## Problem requirements
Copy exactly the stretch of data below from the line with "let d := x.dfc.filter" through the line with "def txPacket (p", including both of those lines.

## Study material
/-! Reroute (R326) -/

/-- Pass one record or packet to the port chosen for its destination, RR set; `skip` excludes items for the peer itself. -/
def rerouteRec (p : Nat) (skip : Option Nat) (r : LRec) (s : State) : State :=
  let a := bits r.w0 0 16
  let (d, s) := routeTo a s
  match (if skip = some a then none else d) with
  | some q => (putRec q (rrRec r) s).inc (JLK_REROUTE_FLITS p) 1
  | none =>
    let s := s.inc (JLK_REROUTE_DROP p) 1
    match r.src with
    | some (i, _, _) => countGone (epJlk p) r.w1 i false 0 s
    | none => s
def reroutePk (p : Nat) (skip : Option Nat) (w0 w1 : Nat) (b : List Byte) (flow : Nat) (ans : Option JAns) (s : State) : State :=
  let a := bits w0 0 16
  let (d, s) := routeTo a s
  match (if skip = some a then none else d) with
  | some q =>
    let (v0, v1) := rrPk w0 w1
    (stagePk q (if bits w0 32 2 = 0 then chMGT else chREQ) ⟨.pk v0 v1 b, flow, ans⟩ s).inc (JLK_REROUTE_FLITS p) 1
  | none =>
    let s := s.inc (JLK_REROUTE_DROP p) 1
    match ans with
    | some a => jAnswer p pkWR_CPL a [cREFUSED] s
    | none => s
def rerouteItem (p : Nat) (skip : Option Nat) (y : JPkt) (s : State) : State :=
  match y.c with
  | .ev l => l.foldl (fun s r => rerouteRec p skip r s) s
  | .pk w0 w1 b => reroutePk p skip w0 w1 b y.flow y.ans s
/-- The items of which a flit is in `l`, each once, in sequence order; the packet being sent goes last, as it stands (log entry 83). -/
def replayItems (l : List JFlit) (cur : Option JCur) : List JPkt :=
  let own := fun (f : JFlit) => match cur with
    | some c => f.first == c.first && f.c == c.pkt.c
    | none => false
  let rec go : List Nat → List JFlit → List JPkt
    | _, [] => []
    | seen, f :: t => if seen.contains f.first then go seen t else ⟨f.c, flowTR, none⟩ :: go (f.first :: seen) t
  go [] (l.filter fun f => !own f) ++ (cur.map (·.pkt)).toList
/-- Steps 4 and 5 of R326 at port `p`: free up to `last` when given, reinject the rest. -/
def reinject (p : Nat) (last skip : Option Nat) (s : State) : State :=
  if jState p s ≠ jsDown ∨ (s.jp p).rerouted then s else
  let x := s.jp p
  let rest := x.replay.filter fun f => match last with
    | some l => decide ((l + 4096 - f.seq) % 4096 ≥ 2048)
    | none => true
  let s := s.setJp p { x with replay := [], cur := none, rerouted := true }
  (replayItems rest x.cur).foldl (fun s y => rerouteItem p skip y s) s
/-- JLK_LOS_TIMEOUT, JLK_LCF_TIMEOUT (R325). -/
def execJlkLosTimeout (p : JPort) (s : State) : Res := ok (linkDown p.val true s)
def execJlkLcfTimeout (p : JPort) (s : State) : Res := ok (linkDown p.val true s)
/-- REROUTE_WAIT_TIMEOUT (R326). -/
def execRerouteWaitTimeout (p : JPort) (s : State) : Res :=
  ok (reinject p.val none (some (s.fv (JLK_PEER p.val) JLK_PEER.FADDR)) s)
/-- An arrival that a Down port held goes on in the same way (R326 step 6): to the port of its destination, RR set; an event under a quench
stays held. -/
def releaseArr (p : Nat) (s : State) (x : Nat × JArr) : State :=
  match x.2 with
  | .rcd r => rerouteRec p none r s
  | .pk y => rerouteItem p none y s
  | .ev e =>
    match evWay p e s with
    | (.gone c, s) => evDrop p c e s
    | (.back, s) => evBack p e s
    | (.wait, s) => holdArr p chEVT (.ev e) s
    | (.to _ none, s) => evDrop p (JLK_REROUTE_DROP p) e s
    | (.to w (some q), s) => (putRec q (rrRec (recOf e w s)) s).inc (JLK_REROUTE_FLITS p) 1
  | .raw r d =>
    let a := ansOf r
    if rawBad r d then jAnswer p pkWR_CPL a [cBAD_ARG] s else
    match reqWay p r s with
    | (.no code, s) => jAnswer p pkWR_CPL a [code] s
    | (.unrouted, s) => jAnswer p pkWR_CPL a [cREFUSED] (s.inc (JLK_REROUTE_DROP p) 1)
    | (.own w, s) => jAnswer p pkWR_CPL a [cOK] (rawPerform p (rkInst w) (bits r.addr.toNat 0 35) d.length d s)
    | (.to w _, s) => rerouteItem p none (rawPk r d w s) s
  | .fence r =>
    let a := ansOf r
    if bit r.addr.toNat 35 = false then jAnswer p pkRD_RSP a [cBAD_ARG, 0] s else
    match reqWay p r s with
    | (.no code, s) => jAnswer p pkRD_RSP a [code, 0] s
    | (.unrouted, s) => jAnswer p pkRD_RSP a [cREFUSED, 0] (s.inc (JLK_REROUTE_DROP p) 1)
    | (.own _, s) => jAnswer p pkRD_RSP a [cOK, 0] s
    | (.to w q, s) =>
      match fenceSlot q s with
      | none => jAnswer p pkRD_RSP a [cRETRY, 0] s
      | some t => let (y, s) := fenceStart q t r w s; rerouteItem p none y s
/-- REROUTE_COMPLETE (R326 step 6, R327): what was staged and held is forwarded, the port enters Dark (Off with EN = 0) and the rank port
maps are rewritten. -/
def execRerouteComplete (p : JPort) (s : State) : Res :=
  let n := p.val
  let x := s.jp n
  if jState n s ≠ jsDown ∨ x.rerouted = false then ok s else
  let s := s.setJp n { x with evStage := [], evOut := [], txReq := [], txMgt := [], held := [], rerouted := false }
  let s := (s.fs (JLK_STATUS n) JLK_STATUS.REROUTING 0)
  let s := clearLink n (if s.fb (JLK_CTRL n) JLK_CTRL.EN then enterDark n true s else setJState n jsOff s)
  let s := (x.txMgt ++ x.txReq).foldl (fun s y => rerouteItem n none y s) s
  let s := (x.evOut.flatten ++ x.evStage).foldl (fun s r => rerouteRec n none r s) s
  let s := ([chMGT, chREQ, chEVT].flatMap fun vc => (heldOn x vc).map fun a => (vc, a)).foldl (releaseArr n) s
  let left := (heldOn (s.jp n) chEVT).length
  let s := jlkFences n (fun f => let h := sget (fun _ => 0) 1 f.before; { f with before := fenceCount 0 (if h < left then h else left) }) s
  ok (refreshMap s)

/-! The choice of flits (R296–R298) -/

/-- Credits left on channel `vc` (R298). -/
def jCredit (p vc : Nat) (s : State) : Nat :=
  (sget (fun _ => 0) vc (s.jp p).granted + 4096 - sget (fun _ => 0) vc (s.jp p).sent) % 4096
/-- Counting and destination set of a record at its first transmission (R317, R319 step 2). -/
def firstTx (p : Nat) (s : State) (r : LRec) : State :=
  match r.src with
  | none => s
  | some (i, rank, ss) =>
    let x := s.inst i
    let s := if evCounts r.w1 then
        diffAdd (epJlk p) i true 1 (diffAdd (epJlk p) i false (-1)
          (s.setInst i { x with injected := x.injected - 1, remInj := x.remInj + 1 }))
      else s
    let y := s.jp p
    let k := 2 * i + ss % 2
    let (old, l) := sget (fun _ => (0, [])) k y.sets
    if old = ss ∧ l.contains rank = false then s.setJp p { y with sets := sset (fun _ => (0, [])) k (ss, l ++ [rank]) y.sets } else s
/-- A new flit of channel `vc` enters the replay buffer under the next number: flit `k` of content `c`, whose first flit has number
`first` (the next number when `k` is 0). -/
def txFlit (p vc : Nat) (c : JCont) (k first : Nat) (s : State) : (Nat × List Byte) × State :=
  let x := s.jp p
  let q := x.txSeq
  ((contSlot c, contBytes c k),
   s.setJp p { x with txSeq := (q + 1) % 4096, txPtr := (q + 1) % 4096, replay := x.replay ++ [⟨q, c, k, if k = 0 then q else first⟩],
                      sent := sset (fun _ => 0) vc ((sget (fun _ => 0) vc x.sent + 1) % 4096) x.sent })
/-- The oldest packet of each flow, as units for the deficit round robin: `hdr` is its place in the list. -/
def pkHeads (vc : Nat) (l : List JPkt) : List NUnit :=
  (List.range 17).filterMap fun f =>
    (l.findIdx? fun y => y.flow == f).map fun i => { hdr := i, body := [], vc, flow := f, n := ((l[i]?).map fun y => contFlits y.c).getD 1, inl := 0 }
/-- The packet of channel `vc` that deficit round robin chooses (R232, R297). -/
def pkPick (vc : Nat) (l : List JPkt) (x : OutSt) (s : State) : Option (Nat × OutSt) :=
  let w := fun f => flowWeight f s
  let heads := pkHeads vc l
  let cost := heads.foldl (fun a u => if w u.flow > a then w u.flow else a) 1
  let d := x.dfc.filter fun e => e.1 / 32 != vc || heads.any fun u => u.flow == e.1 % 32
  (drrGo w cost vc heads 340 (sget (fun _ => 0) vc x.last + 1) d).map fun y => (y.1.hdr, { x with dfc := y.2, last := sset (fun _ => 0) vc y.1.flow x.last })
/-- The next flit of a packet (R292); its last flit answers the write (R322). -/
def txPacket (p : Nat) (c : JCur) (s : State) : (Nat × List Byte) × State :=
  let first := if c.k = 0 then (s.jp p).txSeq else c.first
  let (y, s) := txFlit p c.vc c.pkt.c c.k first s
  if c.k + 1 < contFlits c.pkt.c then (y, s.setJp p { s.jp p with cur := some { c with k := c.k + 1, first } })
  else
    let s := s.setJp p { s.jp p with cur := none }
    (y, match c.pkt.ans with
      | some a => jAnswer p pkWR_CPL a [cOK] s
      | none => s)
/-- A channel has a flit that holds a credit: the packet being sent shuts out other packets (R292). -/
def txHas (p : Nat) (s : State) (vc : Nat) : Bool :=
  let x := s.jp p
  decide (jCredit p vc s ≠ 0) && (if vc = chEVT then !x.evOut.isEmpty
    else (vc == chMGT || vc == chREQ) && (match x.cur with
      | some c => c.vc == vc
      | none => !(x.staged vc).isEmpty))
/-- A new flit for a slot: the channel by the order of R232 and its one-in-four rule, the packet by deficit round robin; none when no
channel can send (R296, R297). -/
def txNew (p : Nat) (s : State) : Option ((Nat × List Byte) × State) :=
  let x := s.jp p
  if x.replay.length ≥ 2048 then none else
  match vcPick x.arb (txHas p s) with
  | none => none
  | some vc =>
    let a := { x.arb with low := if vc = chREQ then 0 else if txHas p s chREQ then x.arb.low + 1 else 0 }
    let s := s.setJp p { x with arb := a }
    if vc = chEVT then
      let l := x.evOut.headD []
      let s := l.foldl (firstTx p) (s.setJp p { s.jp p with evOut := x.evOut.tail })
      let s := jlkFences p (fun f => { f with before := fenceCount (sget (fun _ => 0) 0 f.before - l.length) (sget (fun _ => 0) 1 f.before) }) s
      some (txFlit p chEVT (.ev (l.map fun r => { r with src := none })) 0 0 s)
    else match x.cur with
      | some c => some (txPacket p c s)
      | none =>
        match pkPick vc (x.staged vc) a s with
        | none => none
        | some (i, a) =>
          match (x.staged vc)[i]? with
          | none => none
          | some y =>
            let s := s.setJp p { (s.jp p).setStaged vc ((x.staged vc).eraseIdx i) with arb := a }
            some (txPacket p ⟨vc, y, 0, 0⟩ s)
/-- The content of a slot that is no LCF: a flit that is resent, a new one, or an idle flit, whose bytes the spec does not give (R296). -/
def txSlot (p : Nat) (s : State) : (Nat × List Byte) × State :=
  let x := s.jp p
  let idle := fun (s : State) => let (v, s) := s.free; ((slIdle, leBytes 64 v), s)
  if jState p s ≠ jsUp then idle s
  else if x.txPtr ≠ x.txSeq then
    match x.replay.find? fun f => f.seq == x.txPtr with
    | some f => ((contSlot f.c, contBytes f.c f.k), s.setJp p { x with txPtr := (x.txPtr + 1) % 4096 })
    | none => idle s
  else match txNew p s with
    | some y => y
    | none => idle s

## Result for this task
  let d := x.dfc.filter fun e => e.1 / 32 != vc || heads.any fun u => u.flow == e.1 % 32
  (drrGo w cost vc heads 340 (sget (fun _ => 0) vc x.last + 1) d).map fun y => (y.1.hdr, { x with dfc := y.2, last := sset (fun _ => 0) vc y.1.flow x.last })
/-- The next flit of a packet (R292); its last flit answers the write (R322). -/
def txPacket (p : Nat) (c : JCur) (s : State) : (Nat × List Byte) × State :=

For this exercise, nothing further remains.